RO2(1,2,4) (configuration of RO2)

RO3(2,4,5)

RO4(1,4,5)

RO5(2,3,4)

Let say f1 < f3 < f4 < f5 < f2 (I call this is a rank). So for this particular rank, I have:

{RO1(1,3,5), RO3(2,4,5), RO4(1,4,5), RO5(2,3,4), RO2(1,2,4)}

For a different rank, let say f1 < f2 < f3 < f4 < f5, I will have:

{RO1(1,3,5), RO2(1,2,4), RO3(2,4,5), RO4(1,4,5), RO5(2,3,4)}

So as you can see, the rank affects how things are arranged.

One trivial encoding is:

{RO1(1,3,5), RO3(2,4,5), RO4(1,4,5), RO5(2,3,4), RO2(1,2,4)} = 000...00 (all zeros)

{RO1(1,2,5), RO3(2,4,5), RO4(1,4,5), RO5(2,3,4), RO2(1,2,4)} = 000...01 (all zeros with a single 1)

etc ... (repeat the whole process until we exhaust all combinations for all configurations for all ranks).

This trivial encoding is NOT efficient because I need to store the entire mapping table in memory so that later on, I can use it for encoding.

My question is: Is there a better way to carry out the encoding without having access to the entire mapping table?

Clarification: For 5 ROs, there are 5! different possible ranks. So I will need ceiling(log(5!))=7 bits (log here is base-2) to encode 5! different ranks.

Each RO has (5 choose 3) different possible configurations. So for 5 ROs, there are (5 choose 3)^5=10^5 possible configuration combinations. Therefore, I will need ceiling(log(10^5))=17 bits to encode all possible combinations.

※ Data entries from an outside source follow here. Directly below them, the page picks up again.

-- ==== Sys2Proof/Machine/State.lean ====
section
/-! DEFINITION. The state of the core, the failures (its exceptions), the reasons a step can stop, and the state after
reset (spec/10_state.md, spec/60_exceptions.md, spec/70_reset_and_hazards.md section 1). -/

namespace Sys2Proof.Machine

/-- The six failures, a closed taxonomy (60_exceptions.md R165). A failure does not stop the machine: it is taken, as a
next state (R170). -/
inductive Failure where
  | framingError
  | checksumError
  | payloadTooLargeError
  | missingEndOfFileError
  | noSignalError
  | truncatedInputError
deriving DecidableEq, Repr

/-- Reasons a step stops with a fault. -/
inductive Fault where
  /-- Raised by `step` (through `notDecoded`) when the caller hands an operation arguments that are not of its types
  (30_encoding.md R61 gives operations typed arguments and such a call no meaning). Safe: the model stops. -/
  | illTypedCall (code : Byte)
deriving DecidableEq, Repr

/-- Reasons a step is refused. All but the first are the refusals of 60_exceptions.md R179: inputs to which the spec
gives neither a result nor a failure. -/
inductive Refusal where
  /-- Raised by `exec` for an instruction that has no meaning yet; no arm uses it now. Safe. -/
  | notModelled (mnemonic : String)
  /-- Raised by `disassemble` and `NAMEFILE`: a second Namefile block (R104, U3). Safe. -/
  | secondNamefile
  /-- Raised by `disassemble` and `NAMEFILE`: a Namefile payload that is not 15 bytes (R104, U3). Safe. -/
  | namefileLength
  /-- Raised by `disassemble` and `DATA`: a Data block before any Namefile block (R104, U4). Safe. -/
  | dataBeforeNamefile
  /-- Raised by `disassemble` and `DATA`: a Data block with an empty payload (R104, U5). Safe. -/
  | emptyDataBlock
  /-- Raised by `disassemble` and `EOF`: an EndOfFile block before any Namefile block (R104, U4). Safe. -/
  | eofBeforeNamefile
  /-- Raised by `disassemble` and `EOF`: an EndOfFile block with a payload (R104, U5). Safe. -/
  | eofWithPayload
  /-- Raised by `disassemble`: a block of type 0x02 to 0xFE (R104, U2). Safe. -/
  | reservedBlockType
  /-- Raised by `silence`: a negative duration (R119, U6). Safe. -/
  | negativeDuration
deriving DecidableEq, Repr

/-- A decoded tape block (40_block_framer.md R87). -/
structure TapeBlock where
  blockType : Byte
  payload : List Byte
  checksum : Byte
deriving DecidableEq, Repr

/-- The header record of `disassemble` (41_tape_stream.md R105). -/
structure NamefileHeader where
  programName : List Byte
  fileType : Byte
  asciiFlag : Byte
  gapFlag : Byte
  startAddress : Addr
  loadAddress : Addr
deriving DecidableEq, Repr

/-- What the last ended operation delivered to the caller (30_encoding.md R62's result types). -/
inductive Result where
  /-- No result: none yet, or the last operation failed (60_exceptions.md R170). -/
  | void
  /-- `encodeBlock`, `assemble`. -/
  | bytes (bs : List Byte)
  /-- `decodeBlock`: the block and `bytesConsumed`. -/
  | block (blk : TapeBlock) (bytesConsumed : Nat)
  /-- `disassemble`, `decodeAudio`. -/
  | program (hdr : NamefileHeader) (codeBytes : List Byte)
  /-- `cyclesForBit`. -/
  | sampleCount (n : Nat)
  /-- The sample buffers of the modulator and of `encodeAudio`. -/
  | samples (S : List Sample)
  /-- `demodulate`: the bytes and `residualBits`. -/
  | demodulated (bs : List Byte) (residualBits : Fin 8)
deriving DecidableEq, Repr

/-- What the caller has handed the core: the instruction source of the next step (notes/assumptions/6.md). -/
inductive Request where
  /-- Nothing: the core is at rest between operations. -/
  | idle
  /-- An operation call: a code and arguments passed by value (R61). -/
  | call (code : Byte) (args : List Arg)
  /-- A tape image that the sequencer is walking, one turn of R104's loop a step. DESIGN CHOICE: its turns read SEQ's
  registers as they stand when it is handed over (notes/assumptions/26.md). -/
  | walk (image : List Byte)
deriving DecidableEq, Repr

/-- The state of the core, plain data. -/
structure State where
  /-- The configuration record, an input that nothing writes (10_state.md R19, 70_reset_and_hazards.md R193). -/
  cfg : Config
  /-- The call in hand. -/
  request : Request
  /-- The working registers (10_state.md R12 to R15). -/
  work : Work
  /-- `ERR`, 8 bits (10_state.md R17). -/
  err : Byte
  /-- The `info` that goes to the caller with `ERR` (60_exceptions.md R166, R170). -/
  info : Nat
  /-- The result delivered by the last ended operation. -/
  result : Result
  /-- The MODEL's own field: how many free values have been drawn (notes/assumptions/2.md). -/
  free : Nat
deriving DecidableEq, Repr

/-- The working registers at reset: all zero. DESIGN CHOICE, the spec leaves them unspecified (R192);
notes/assumptions/4.md. -/
def Work.reset : Work where
  frm := { csum := 0, type := 0, len := 0, off := 0 }
  seq := { off := 0, hdrValid := false, hdr := Vector.replicate 15 0, code := [], pos := 0 }
  mod := { sr := 0, bitn := 0 }
  dem := { idx := 0, anchor := 0, ws := 0, we := 0, wn := 0, wsum := 0, wspan := 0, run := 0, skip := 0,
           runs := [], rsum := 0, bits := [], residual := 0 }

/-- The machine right after reset: `ERR` reads 0 (70_reset_and_hazards.md R192), nothing has been asked of the core and
nothing has been delivered, the configuration is the default one (R193). -/
def State.reset : State where
  cfg := Config.default
  request := .idle
  work := Work.reset
  err := 0
  info := 0
  result := .void
  free := 0

end Sys2Proof.Machine
end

So let me re-state my question in a clearer way: Given a specific rank of 5 ROs and the configurations of 5 ROs, how can I efficiently encode those information into 24 bits?

Answer 1

Yes, there is. One such encoding follows.

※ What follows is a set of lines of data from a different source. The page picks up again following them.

-- ==== Sys2Proof/Machine/Pipeline.lean ====
section
/-! DEFINITION. The pipeline glue PIPE (spec/44_pipeline.md): `ENCAUD`, `DECAUD`. It has no registers of its own. -/

namespace Sys2Proof.Machine

/-- `encodeAudio(TapeImage)` (R155): the split by byte count only, clipped to the buffer. -/
def encodeAudio (cfg : Config) (m : ModRegs) (image : List Byte) : ModRegs × List Sample :=
  let cut := min cfg.splitLen image.length
  modulate cfg m (image.take cut) (image.drop cut)

/-- `decodeAudio(SampleBuffer)` (R156): `disassemble` of the demodulated bytes; `residualBits` is discarded. -/
def decodeAudio (cfg : Config) (w : Work) (S : List Sample) : Res Work (NamefileHeader × List Byte) :=
  ((demodulate cfg w.dem S).lift (fun d => { w with dem := d }) id).bind fun w r =>
    (disassemble cfg w.frmSeq r.1).lift w.putFrmSeq id

/-- `ENCAUD` (R155). -/
def execEncaud (image : List Byte) (s : State) : Host.Outcome State Fault Refusal :=
  s.deliverSamples (encodeAudio s.cfg s.work.mod image)

/-- `DECAUD` (R156). -/
def execDecaud (samples : List Sample) (s : State) : Host.Outcome State Fault Refusal :=
  s.conclude id (fun r => .program r.1 r.2) (decodeAudio s.cfg s.work samples)

end Sys2Proof.Machine
end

To encode the rank, write out the order of the frequencies as bytes. For example, $f_1 < f_3 < f_4 < f_5 < f_2$ becomes

$$ 00000001\ 00000011\ 00000100\ 00000101\ 00000010. $$

To encode the configuration of each RO, put a $1$ in the $i^\text{th}$ position if inverter $i$ is one of the 3 inverters you picked, and $0$'s elsewhere. For example,

• $\operatorname{RO}_1(1,3,5)$ becomes $10101000$,
• $\operatorname{RO}_2(1,2,4)$ becomes $11010000$.

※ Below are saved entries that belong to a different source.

/-- A step runs the decoded instruction: the call in hand, or the block at `SEQ.OFF` of the image being walked. The step
adds nothing around `exec`. That a step takes its instruction from a call or an image in hand is the model's choice
(notes/assumptions/6.md), and that three bytes select a block instruction is its inference (14.md). -/
def Obligations.StepRunsDecodedInstruction : Prop :=
  ∀ (s : State) (i : Instr),
    (∀ code args, s.request = .call code args → decodeOp code args = .ok i → step s = exec i s) ∧
    (∀ image, s.request = .walk image → decodeBlk s.cfg (image.drop s.work.seq.off) = .ok i → step s = exec i s)

/-- With nothing in hand a step changes nothing: the model's choice, notes/assumptions/6.md. -/
def Obligations.IdleStepChangesNothing : Prop := ∀ s : State, s.request = .idle → step s = .next s

/-- A code outside R62's table runs no operation and changes nothing; the call is over (30_encoding.md R78,
93_implementation_defined.md U16; that the call is dropped is notes/assumptions/7.md). -/
def Obligations.UnknownCodeChangesNothing : Prop :=
  ∀ (s : State) (code : Byte) (args : List Arg),
    code ∉ ([0x01, 0x02, 0x03, 0x04, 0x10, 0x11, 0x12, 0x13, 0x14, 0x15, 0x20, 0x30, 0x31] : List Byte) →
    s.request = .call code args → step s = .next { s with request := .idle }

/-- A call whose arguments are not of the operation's types stops the step with a fault: the model's choice,
notes/assumptions/8.md. -/
def Obligations.IllTypedCallFaults : Prop :=
  ∀ (s : State) (code : Byte) (args : List Arg), s.request = .call code args →
    decodeOp code args = .error (.illTyped code) → step s = .fault (.illTypedCall code)

/-- No state survives from one operation to the next (10_state.md R21, 60_exceptions.md R171): what an operation ends
with, as the caller sees it, depends on its arguments and the configuration alone. (That `info` is 0 beside a result is
the model's choice, notes/assumptions/5.md.) -/
def Obligations.OutcomeIgnoresEarlierState : Prop :=
  ∀ (i : Instr) (s₁ s₂ : State), i.isOperation = true → s₁.cfg = s₂.cfg → visible (exec i s₁) = visible (exec i s₂)

/-- R170: an operation that ends with `ERR` not 0 has taken one of the six failures: `ERR` holds its code, no result is
shown and the configuration is unchanged. The same of every instruction, the three block rows included, and of every
step of a walk, unless the walk goes on with nothing but working registers changed (`ERR` then stands as it was): a
failing turn ends the walk. That nothing is in hand afterwards, that a turn is a step and that one free value has been
drawn are the model's choices (notes/assumptions/6.md, 25.md), and so is that the shown result stays while a walk goes
on (12.md). -/
def Obligations.FailureIsTaken : Prop :=
  (∀ (i : Instr) (s t : State), i.isOperation = true → exec i s = .next t → t.err ≠ 0 → Spec.FailureTaken s t) ∧
  (∀ (i : Instr) (s t : State), exec i s = .next t → t.err ≠ 0 →
    Spec.FailureTaken s t ∨ (i.isOperation = false ∧ Spec.GoesOn s t)) ∧
  (∀ (s t : State) (image : List Byte), s.request = .walk image → step s = .next t → t.err ≠ 0 →
    Spec.FailureTaken s t ∨ Spec.GoesOn s t)

/-- The operation-by-failure table (60_exceptions.md section 6, R182: the spec's own inference from R173 to R179), at
the default configuration: an operation ends in no failure and no refusal outside its row of the table, and `exec` never
faults. -/
def Obligations.FailureTableIsRespected : Prop :=
  ∀ (a b : Addr) (i : Instr) (s : State), s.cfg = Config.defaultWith a b → i.isOperation = true →
    (∀ t, exec i s = .next t → t.err = 0 ∨ ∃ e ∈ Spec.mayFail i, t.err = e.code) ∧
    (∀ why, exec i s = .refused why → Spec.mayRefuse i = true) ∧ (∀ f, exec i s ≠ .fault f)

/-- The frame of an operation that delivers its result: configuration and counter of free values unchanged, `info` 0 and
nothing in hand (the model's choices, notes/assumptions/5.md, 6.md, 25.md); of a block row, that its turn, where `ERR`
is 0 after it, either goes on or ends the walk like that (that the shown result is untouched by a turn that goes on is
the model's choice too, 12.md, unsafe; turns that go on beside an earlier operation's `ERR` are `NamefileBlockOutcome`'s
and `DataBlockOutcome`'s); and, for the block rows and the operations whose final registers no other statement writes
out, the registers that R191 does not list for them (R191 is the spec's own inference from the pseudocode) are
unchanged. -/
def Obligations.UnusedRegistersUnchanged : Prop :=
  ∀ (s t : State), t.err = 0 →
    (∀ i : Instr, i.isOperation = true → exec i s = .next t →
      t.cfg = s.cfg ∧ t.free = s.free ∧ t.info = 0 ∧ t.request = .idle) ∧
    (∀ i : Instr, i.isOperation = false → exec i s = .next t →
      (Spec.GoesOn s t ∨ (t.cfg = s.cfg ∧ t.free = s.free ∧ t.info = 0 ∧ t.request = .idle)) ∧
      t.work.mod = s.work.mod ∧ t.work.dem = s.work.dem ∧ t.work.seq.pos = s.work.seq.pos) ∧
    (∀ image, exec (.disasm image) s = .next t →
      t.work.mod = s.work.mod ∧ t.work.dem = s.work.dem ∧ t.work.seq.pos = s.work.seq.pos) ∧
    (∀ bytes o, exec (.decblk bytes o) s = .next t →
      t.work.seq = s.work.seq ∧ t.work.mod = s.work.mod ∧ t.work.dem = s.work.dem) ∧
    (∀ S, exec (.demod S) s = .next t →
      t.work.frm = s.work.frm ∧ t.work.seq = s.work.seq ∧ t.work.mod = s.work.mod) ∧
    (∀ S, exec (.decaud S) s = .next t → t.work.mod = s.work.mod ∧ t.work.seq.pos = s.work.seq.pos)

/-! ### Encoding -/

/-- Decoding the encoding of a well-formed instruction gives it back, for every operand (30_encoding.md R61 to R66). -/
def Obligations.DecodeOfEncode : Prop :=
  ∀ (cfg : Config) (i : Instr), i.wf = true → decode cfg (encode cfg i) = .ok i

/-- Every encoding has one meaning: what decodes as a call is the encoding of the instruction read; what decodes as a
block begins with that encoding; and the instruction read is well-formed. -/
def Obligations.EncodeOfDecode : Prop :=
  (∀ (cfg : Config) (code : Byte) (args : List Arg) (i : Instr), decodeOp code args = .ok i →
    encode cfg i = .op code args ∧ i.wf = true) ∧
  (∀ (cfg : Config) (bytes : List Byte) (i : Instr), decodeBlk cfg bytes = .ok i →
    i.wf = true ∧ ∃ blk rest, encode cfg i = .blk blk ∧ bytes = blk ++ rest)

/-- A few words of the opcode table and the instructions they stand for (30_encoding.md R62, R66, R79). The code or the
three bytes are the spec's; that a bare code has zero arguments and that zero bytes follow a block's word is the model's
choice (notes/assumptions/10.md). -/
def Obligations.TableWordsDecode : Prop :=
  decodeTableWord 8 0x01 = some (.encblk 0 []) ∧ decodeTableWord 8 0x04 = some (.disasm []) ∧
  decodeTableWord 8 0x15 = some (.modul [] []) ∧ decodeTableWord 8 0x20 = some (.demod []) ∧
  decodeTableWord 8 0x31 = some (.decaud []) ∧ decodeTableWord 24 0x553C01 = some (.data [0, 0, 0])

/-! ### FRM -/

/-- R85: the accumulator's final value is the sum mod 256, whatever the order of the payload, and the worked
examples. -/
def Obligations.ChecksumIsByteSum : Prop :=
  (∀ (type : Byte) (payload : List Byte), checksum type payload = Spec.checksum type payload) ∧
  (∀ (type : Byte) (p q : List Byte), p.Perm q → checksum type p = checksum type q) ∧
  (∀ (type : Byte) (p q : List Byte), p.length = q.length → Spec.byteSum p = Spec.byteSum q →
    checksum type p = checksum type q) ∧
  checksum 0x01 [0x41, 0x42] = 0x86 ∧ checksum 0xFF [] = 0xFF

/-- R86: `ENCBLK` on every payload. Up to `MAX_PAYLOAD` (255) it delivers lead-in, sync, type, length, payload,
checksum, trailer, and writes `FRM.CSUM`, `FRM.TYPE`, `FRM.LEN` and nothing else; above, it takes
`PayloadTooLargeError` with the length requested. -/
def Obligations.EncblkOutcome : Prop :=
  ∀ (s : State) (type : Byte) (payload : List Byte),
    if payload.length ≤ s.cfg.maxPayload then
      Spec.Delivers (exec (.encblk type payload) s) s { s.work with frm := Spec.framed s.work.frm type payload }
        (.bytes ([s.cfg.leaderByte, s.cfg.syncByte, type, BitVec.ofNat 8 payload.length] ++ payload ++
          [Spec.checksum type payload, s.cfg.leaderByte]))
    else Spec.Fails (exec (.encblk type payload) s) s .payloadTooLargeError payload.length

/-- R87, whole: `DECBLK` on every buffer and offset, the bytes examined in order, each with its bounds check first. -/
def Obligations.DecblkOutcome : Prop :=
  ∀ (s : State) (bytes : List Byte) (offset : Nat),
    let fail := Spec.Fails (exec (.decblk bytes offset) s) s
    match bytes.drop offset with
    | [] => fail .truncatedInputError offset
    | b0 :: r0 =>
      if b0 ≠ s.cfg.leaderByte then fail .framingError offset else
      match r0 with
      | [] => fail .truncatedInputError (offset + 1)
      | b1 :: r1 =>
        if b1 ≠ s.cfg.syncByte then fail .framingError (offset + 1) else
        match r1 with
        | [] => fail .truncatedInputError (offset + 2)
        | [_] => fail .truncatedInputError (offset + 3)
        | type :: len :: rest =>
          let payload := rest.take len.toNat
          if rest.length ≤ len.toNat then fail .truncatedInputError (offset + 4 + rest.length) else
          if rest[len.toNat]? ≠ some (Spec.checksum type payload) then
            fail .checksumError (offset + 4 + len.toNat) else
          if rest.length = len.toNat + 1 then fail .truncatedInputError (offset + 5 + len.toNat) else
          Spec.Delivers (exec (.decblk bytes offset) s) s
            { s.work with frm := Spec.parsed s.work.frm type payload offset }
            (.block { blockType := type, payload := payload, checksum := Spec.checksum type payload } (6 + len.toNat))

/-- The block round trip at any offset of a longer buffer, with the state it leaves (40_block_framer.md section 4, R90:
the spec's own inference from R86 and R87): what `ENCBLK` delivers, `DECBLK` reads back. -/
def Obligations.DecblkOfEncodedBlock : Prop :=
  ∀ (s : State) (type : Byte) (payload pre post : List Byte), payload.length ≤ s.cfg.maxPayload →
    (∃ t, exec (.encblk type payload) s = .next t ∧ t.result = .bytes (Spec.block s.cfg type payload)) ∧
    Spec.Delivers (exec (.decblk (pre ++ Spec.block s.cfg type payload ++ post) pre.length) s) s
      { s.work with frm := Spec.parsed s.work.frm type payload pre.length }
      (.block { blockType := type, payload := payload, checksum := Spec.checksum type payload } (6 + payload.length))

/-- R88: the trailer byte is consumed but not compared: at any offset of a longer buffer, whatever byte stands there,
the block is delivered with `bytesConsumed = 6 + length`; and `encodeBlock` always writes 0x55 (`LEADER_BYTE`) there. -/
def Obligations.TrailerIsNotCompared : Prop :=
  (∀ (s : State) (type : Byte) (payload : List Byte) (trailer : Byte) (pre post : List Byte), payload.length ≤ 255 →
    Spec.Delivers (exec (.decblk (pre ++ Spec.blockWithTrailer s.cfg type payload trailer ++ post) pre.length) s) s
      { s.work with frm := Spec.parsed s.work.frm type payload pre.length }
      (.block { blockType := type, payload := payload, checksum := Spec.checksum type payload }
        (6 + payload.length))) ∧
  (∀ (s : State) (type : Byte) (payload : List Byte), payload.length ≤ s.cfg.maxPayload →
    ∃ t bs, exec (.encblk type payload) s = .next t ∧ t.result = .bytes bs ∧
      bs[5 + payload.length]? = some s.cfg.leaderByte ∧ bs.length = 6 + payload.length)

Now stick the bytes together end-to-end, so that you have a 10 byte sequence. Using your example of $(\operatorname{RO}_1(1,3,5), \operatorname{RO}_3(2,4,5), \operatorname{RO}_4(1,4,5), \operatorname{RO}_5(2,3,4), \operatorname{RO}_2(1,2,4))$, you'll get the following encoding: (ignore the line break)

$$ 00000001\ 00000011\ 00000100\ 00000101\ 00000010\\ 10101000\ 11010000\ 01011000\ 10011000\ 01110000. $$

Of course, your choice of encoding will depend on what you're doing with the data. Hopefully this was enough to get you started.

Answer 2

To encode a permutation into a number, you can use the factoradic base. A factoradic representation of a positive integer $x$ is the unique sequence of digits $d_n..d_0$ such that each digit $d_n$ is at most $n$ and the sum $\sum_{i=0}^{n}(i!\,d_i) = x$

To encode a permutation word into a factoradic number, you could represent each symbol of the word by the digit $d$ if it's the $d^\text{th}$ symbol in the alphabet not used yet, but this could get hard to implement, both in hardware and in software. Instead, I suggest using the Fisher-Yates shuffle. To encode:

• represent the input word as an array a of numbers from 0..n
• for each number a_i from n downto 0
  • find the leftmost index i of the number a_i in a
  • store a[i] into a[a_i]
  • push i into the output, most significant digit first

To decode:

• initialize a as an array of n elements

• for each index i from 0 to n

  • store a[input[i]] into a[i], where input[0] is the least significant digit (0) of the input, unless input[i] == i

  • store i into a[input[i]]

    these two steps are equivalent to initialising a[i] to i and swapping it with a[input[i]]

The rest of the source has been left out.